In the last set of articles in this series, we learned how to create pipelines through JupyterLab—or visually through Elyra—and how to run them. In this article, we will look at one step that a data scientist might perform prior to running the training pipeline: hyperparameter tuning.

The same kind of machine learning model can require different constraints, weights, or learning rates to generalize different data patterns. These hyperparameters—so called because they are set by the data scientist to control the learning process, as opposed to a parameter being learned through the process—are set through a trial-and-error process.

One way would be for the data scientist to run the same training process over the data, manually using different values for each of the hyperparameters for each run. They would then compare the results using metrics such as loss or accuracy.

This involves coming up with strategies to modify the hyperparameters after each step, as well as manually changing the values and submitting the jobs. This has led to a host of tools created to solve this particular problem: AutoML tools.

Automated machine learning, or AutoML, is the process of optimizing the model’s architecture or hyperparameters before any learning is done by it. It optimizes the learning process itself, through a set of preprogrammed strategies. Given its importance in the journey to creating a properly working model, this article focuses on AutoML in Kubeflow, the tool used for it, and how to get it working.


Katib is a Kubernetes-native project for AutoML. The specific AutoML areas supported by Katib are hyperparameter tuning and neural architecture search (NAS), which is the process of learning the best possible architecture of a neural network—this includes the size of filters in a convolutional neural network (CNN), for instance. The scope of this article is limited to hyperparameter tuning, but the same steps apply for NAS in Katib.

Katib is agnostic to machine learning frameworks. It can tune hyperparameters of applications written in any language, and natively supports many ML frameworks, such as TensorFlow, MXNet, PyTorch, XGBoost, and others.

Key to any AutoML tool is the selection of optimization algorithms available to the user, and Katib has an extensive list.
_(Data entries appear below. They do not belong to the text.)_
-- ==== Sys2Proof/WellFormed.lean ====
section
/-!
DEFINITION. WellFormed.lean: which terms of `Instr` are commands that the engine can receive. Most operands hold every value; an operand
that carries a time, a list with a length that the spec fixes, or a set of places is checked here. A meaning is total on ill-formed terms
too.
-/
namespace Sys2Proof

/-- A Datum word: the nanoseconds lie below one second (R2). -/
def TimeVal.valid (t : TimeVal) : Bool := decide (t.ns.toNat ≤ 999999999)

/-- A Datum counter with a valid word (R37). -/
def Datum.valid (d : Datum) : Bool := d.word.valid

/-- An access through BAR2 reaches at least one octet (R310). -/
def Bar2Acc.wellFormed (a : Bar2Acc) : Bool :=
  match a with
  | .read n => decide (n ≠ 0)
  | .write d => decide (d ≠ [])

/-- A heartbeat's times are Datum words and its fields lie in their widths (Table 15.2). -/
def Heartbeat.wellFormed (h : Heartbeat) : Bool :=
  h.tx.valid && h.echoTx.all TimeVal.valid && h.echoRx.valid && decide (h.role < 5) && decide (h.step < 4) && decide (h.prio < 256)
    && decide (h.q < 65536) && decide (h.l < 65536)

/-- Whether a term is a command that the engine can receive. -/
def Instr.wellFormed (i : Instr) : Bool :=
  match i with
  | .datumSecondCheck upset rates => (upset.all Datum.valid) && decide ((rates.map (·.1)).Nodup)
  | .d2dLinkDown => true
  | .d2dLinkUp => true
  | .postedWriteApply => true
  | .incTakesEffect => true
  | .timelineEventFire => true
  | .arbInDecodeChange _ => true
  | .ownClaim _ _ _ => true
  | .ownRelease _ _ _ => true
  | .clusterIsolate _ _ => true
  | .clusterRestore _ _ _ => true
  | .incHiStage _ => true
  | .incLoCommit _ => true
  | .settleOpen _ => true
  | .settleClose _ => true
  | .settleTimeout => true
  | .kindlingOpen => true
  | .dtmStepGo _ => true
  | .stepApply => true
  | .utcOffsetWrite _ => true
  | .leapArm _ => true
  | .leapCancel _ => true
  | .leapTakeEffect => true
  | .leapDayFlag => true
  | .dtmNowRead => true
  | .snapGo _ => true
  | .nop _ => true
  | .fence _ => true
  | .trap _ _ => true
  | .eret _ => true
  | .yield _ => true
  | .add _ _ _ _ => true
  | .sub _ _ _ _ => true
  | .and _ _ _ _ => true
  | .or _ _ _ _ => true
  | .xor _ _ _ _ => true
  | .shl _ _ _ _ => true
  | .shr _ _ _ _ => true
  | .sar _ _ _ _ => true
  | .mul _ _ _ _ => true
  | .mulhu _ _ _ _ => true
  | .divu _ _ _ _ => true
  | .remu _ _ _ _ => true
  | .min _ _ _ _ => true
  | .max _ _ _ _ => true
  | .minu _ _ _ _ => true
  | .maxu _ _ _ _ => true
  | .sel _ _ _ _ _ => true
  | .bswap _ _ _ => true
  | .addi _ _ _ _ => true
  | .andi _ _ _ _ => true
  | .ori _ _ _ _ => true
  | .xori _ _ _ _ => true
  | .shli _ _ _ _ => true
  | .shri _ _ _ _ => true
  | .sari _ _ _ _ => true
  | .lui _ _ _ => true
  | .cmp _ _ _ _ _ => true
  | .cmpi _ _ _ _ _ => true
  | .br _ _ _ _ => true
  | .jal _ _ _ => true
  | .jalr _ _ _ _ => true
  | .ld _ _ _ _ _ _ => true
  | .st _ _ _ _ _ => true
  | .amoadd _ _ _ _ => true
  | .amoswp _ _ _ _ => true
  | .amocas _ _ _ _ => true
  | .tnow _ _ => true
  | .tmov _ _ _ => true
  | .tadd _ _ _ _ => true
  | .tadds _ _ _ _ => true
  | .tsub _ _ _ _ => true
  | .tcmp _ _ _ _ _ => true
  | .tget _ _ _ _ => true
  | .tput _ _ _ _ => true
  | .twf _ _ _ _ => true
  | .tld _ _ _ _ => true
  | .tst _ _ _ _ => true
  | .bnow _ _ => true
  | .bat _ _ _ _ => true
  | .bmov _ _ _ => true
  | .badd _ _ _ _ => true
  | .bmax _ _ _ _ => true
  | .bwid _ _ _ _ => true
  | .bfromg _ _ _ => true
  | .btog _ _ _ => true
  | .bcvt _ _ _ _ _ => true
  | .bchk _ _ _ _ => true
  | .bwf _ _ _ _ _ => true
  | .bld _ _ _ _ => true
  | .bst _ _ _ _ => true
  | .earm _ _ _ => true
  | .ecan _ _ => true
  | .ewait _ _ _ => true
  | .paddr _ _ _ => true
  | .pinfo _ _ _ => true
  | .palloc _ _ _ => true
  | .pfree _ _ => true
  | .pcopy _ _ _ _ => true
  | .psend _ _ _ _ => true
  | .ptsb _ _ _ => true
  | .lgate _ _ _ _ => true
  | .lsend _ _ _ => true
  | .csub _ _ _ _ => true
  | .cdrv _ _ _ _ => true
  | .crel _ _ => true
  | .dinc _ _ => true
  | .dens _ _ => true
  | .dstep _ _ _ => true
  | .ownc _ _ => true
  | .ownr _ _ => true
  | .dosc _ _ => true
  | .mfc _ _ _ => true
  | .mtc _ _ _ => true
  | .cryptoJobComplete _ => true
  | .stkAbortGo _ _ => true
  | .stkRestartGo _ _ => true
  | .threadAbort _ _ _ => true
  | .threadRestart _ _ _ => true
  | .imageLoad _ _ _ _ _ => true
  | .ticInWrite _ _ => true
  | .ticEdge _ _ => true
  | .streamSampleMissing _ => true
  | .overfreqCheck => true
  | .ticOsGo _ _ => true
  | .oneshotClose _ => true
  | .ticCalGo _ _ => true
  | .calSchedule _ => true
  | .calStart _ => true
  | .calComplete _ _ hits => decide (hits.length = 1024)
  | .calRefusedNoGap _ => true
  | .keeperCheck => true
  | .ticRingBaseStage _ _ _ => true
  | .ticRingCommit _ _ => true
  | .ensProcessSecond => true
  | .ensRefCfgWrite _ _ => true
  | .ensNetGo _ _ _ _ => true
  | .refAcceptCmd _ _ => true
  | .weightWrite _ _ _ => true
  | .measDeliver _ => true
  | .holdoverCommit => true
  | .oscSpiTransfer _ => true
  | .tempSensorRead _ => true
  | .journalCommit => true
  | .jnlAckHiStage _ => true
  | .jnlAckCommit _ => true
  | .fcwStage _ _ _ => true
  | .fcwCommit _ _ => true
  | .syn0SrcWrite _ _ => true
  | .synSearchCmd _ _ => true
  | .syn0AcceptCmd _ => true
  | .loopHopDone _ => true
  | .loopSearchDone _ _ => true
  | .loopLock _ => true
  | .loopCoastEntry _ _ => true
  | .syn0QualEnd _ => true
  | .synPhaseWrite _ _ => true
  | .divHiStage _ _ => true
  | .divCommit _ _ => true
  | .dividerAlignment => true
  | .clkoutEnWrite _ _ => true
  | .syncInEdge _ => true
  | .ppsEdge _ => true
  | .ppsCfgTakeEffect _ => true
  | .ppsCompWrite _ _ => true
  | .todMessage _ => true
  | .gnsSpCfgWrite _ _ => true
  | .spRateCheck _ _ => true
  | .spPowerCheck _ _ => true
  | .gnsCtlGo _ => true
  | .gnsCtlDone _ => true
  | .acqJobDone _ => true
  | .acqAbort _ => true
  | .epochLatch _ => true
  | .antFltChange _ _ => true
  | .antPosWrite _ _ _ => true
  | .antSigWrite _ _ => true
  | .timeFloorHiStage _ => true
  | .timeFloorCommit _ => true
  | .timeFloorRaise => true
  | .gnsSnapGo _ => true
  | .snapshotStart => true
  | .snapshotCaptureEnd _ => true
  | .auditSchedule => true
  | .auditComplete _ => true
  | .prtCfgWrite _ _ => true
  | .prtCalGo _ _ => true
  | .portCalDone _ _ _ _ => true
  | .linkUp _ _ _ => true
  | .linkDown _ => true
  | .frameReceive _ _ _ at_ trx => at_.valid && trx.valid
  | .frameToPool _ => true
  | .pauseTakeEffect _ => true
  | .pauseEnd _ => true
  | .txFrameStart _ => true
  | .txFrameEnd _ => true
  | .launchDecide _ => true
  | .svcOpen _ => true
  | .svcClose _ => true
  | .svcTallyWrite _ _ _ => true
  | .signalingRequest _ _ => true
  | .shedLevelLower => true
  | .grantCancelSpread => true
  | .clientRecordFree _ => true
  | .delayReqServe _ _ => true
  | .ntpRequest _ _ => true
  | .ntsRequest _ _ => true
  | .launchReissue _ _ _ => true
  | .faultNPulseEnd => true
  | .fltPinHoldWrite _ => true
  | .fltAck _ _ => true
  | .fltClear _ _ => true
  | .graceExpiry _ => true
  | .fltEscRelease _ => true
  | .dmpDfdtWrite _ => true
  | .dmpQceilWrite _ _ _ => true
  | .keyUpdate _ _ _ => true
  | .envelopeApply => true
  | .keyAbortGo _ => true
  | .attest _ _ _ _ => true
  | .certRead _ _ _ => true
  | .cookieSeal _ _ _ _ _ _ => true
  | .irqSourceEdge _ _ => true
  | .irqSrcCfgWrite _ _ => true
  | .irqDoorbell _ => true
  | .irqPendSet _ => true
  | .irqPendClr _ => true
  | .irqGenWrite _ => true
  | .irqIssue _ => true
  | .irqClaimRead _ => true
  | .irqEoi _ _ => true
  | .irqTgtWrite _ _ => true
  | .irqTargetTimeout _ => true
  | .pmcCounterWrap _ _ smp => smp.at_.valid
  | .pmcMirrorUpdate _ _ => true
  | .topUnlockWrite _ => true
  | .registerWrite _ size _ => decide (size ∈ [1, 2, 4, 8])
  | .queueEnWrite _ _ => true
  | .sqTailDoorbell _ _ => true
  | .cqHeadWrite _ _ => true
  | .tlArm _ _ at_ _ => at_.valid
  | .tlCancel _ _ _ => true
  | .dtmSnapshot _ _ _ => true
  | .dtmStep _ _ _ _ _ _ _ => true
  | .journalRead _ _ _ _ _ => true
  | .gnssSnapRead _ _ _ _ _ => true
  | .faultSummary _ _ _ => true
  | .hstAbortGo _ _ => true
  | .pcieLinkLoss _ => true
  | .bar2Access _ acc => acc.wellFormed
  | .ddrScrubRead _ _ _ => true
  | .heartbeatLaunch _ tx => tx.valid
  | .heartbeatReceive _ hb at_ => hb.wellFormed && at_.valid
  | .heartbeatLossDeadline _ => true
  | .matePresentChange _ => true
  | .matInitEntry _ _ => true
  | .roleDecide => true
  | .arbContentionDemote => true
  | .matWithdraw _ => true
  | .matRejoin _ => true
  | .promotion => true
  | .witnessMatch _ _ => true
  | .swapRequestNow _ => true
  | .periodicSwapRequest => true
  | .reversionRequest => true
  | .healthYieldRequest => true
  | .swapRecheck => true
  | .swapInstant => true
  | .mirrorWrite => true
  | .mirrorFrameApply f => decide (f.window < 4)
  | .mirrorEndMarker _ => true
  | .windowCopyDone _ => true
  | .regionGate _ _ _ => true
  | .regionUngate _ _ _ => true
  | .ember _ _ => true
  | .emberAutoEntry => true
  | .shutdown _ _ => true
  | .provision _ _ _ _ _ => true
  | .advanceField _ _ => true
  | .retire _ _ _ => true
  | .fuseProgram _ _ _ _ => true
  | .bootStore _ _ _ _ => true
  | .bootClear _ _ => true
  | .keeperDomainStart _ => true
  | .syn0SrcFallback => true
  | .resetNRelease _ _ failed => decide failed.Nodup
  | .coreDieReset _ => true
  | .vddClkLoss => true
  | .vddKeepLoss => true
  | .pwrfailAssert => true
  | .pwrfailRelease => true
  | .debugLevelRequest _ => true
  | .dbgDrop _ => true
  | .sensorRead _ _ quads => decide (quads.length = 17)
  | .dclkTick => true
  | .copyRefresh pherr => decide (pherr.length ≤ 16)
  | .syn0ReferenceReturn => true
  | .debugHalt _ => true
  | .debuggerResume _ => true
  | .keepResetNAssert => true
  | .pcieLinkL0 _ _ => true
  | .ephemerisCommit => true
In addition to the trivial grid search and random search algorithms, more complex and intricate ones currently supported include Bayesian optimization, Hyperband, Tree of Parzen Estimators (TPE), Multivariate TPE, Covariance Matrix Adaptation Evolution Strategy (CMA-ES), and Sobol’s Quasirandom Sequence for hyperparameter tuning. NAS algorithms include Neural Architecture Search based on ENAS, Differentiable Architecture Search (DARTS), and Population Based Training (PBT).

Finally, Katib comes out-of-the-box with Kubeflow. This means the integration work is taken care of for us, and data scientists can focus on configuring their experimentation to easily complete the hyperparameter tuning phase.

The Data and Model

The use-case under our consideration for this hyperparameter tuning experiment is the same as that during our last set of articles: a text use-case. Each element of text in the dataset is a log statement. The problem statement is to find out which lines are anomalous based on the order in which the log lines appear.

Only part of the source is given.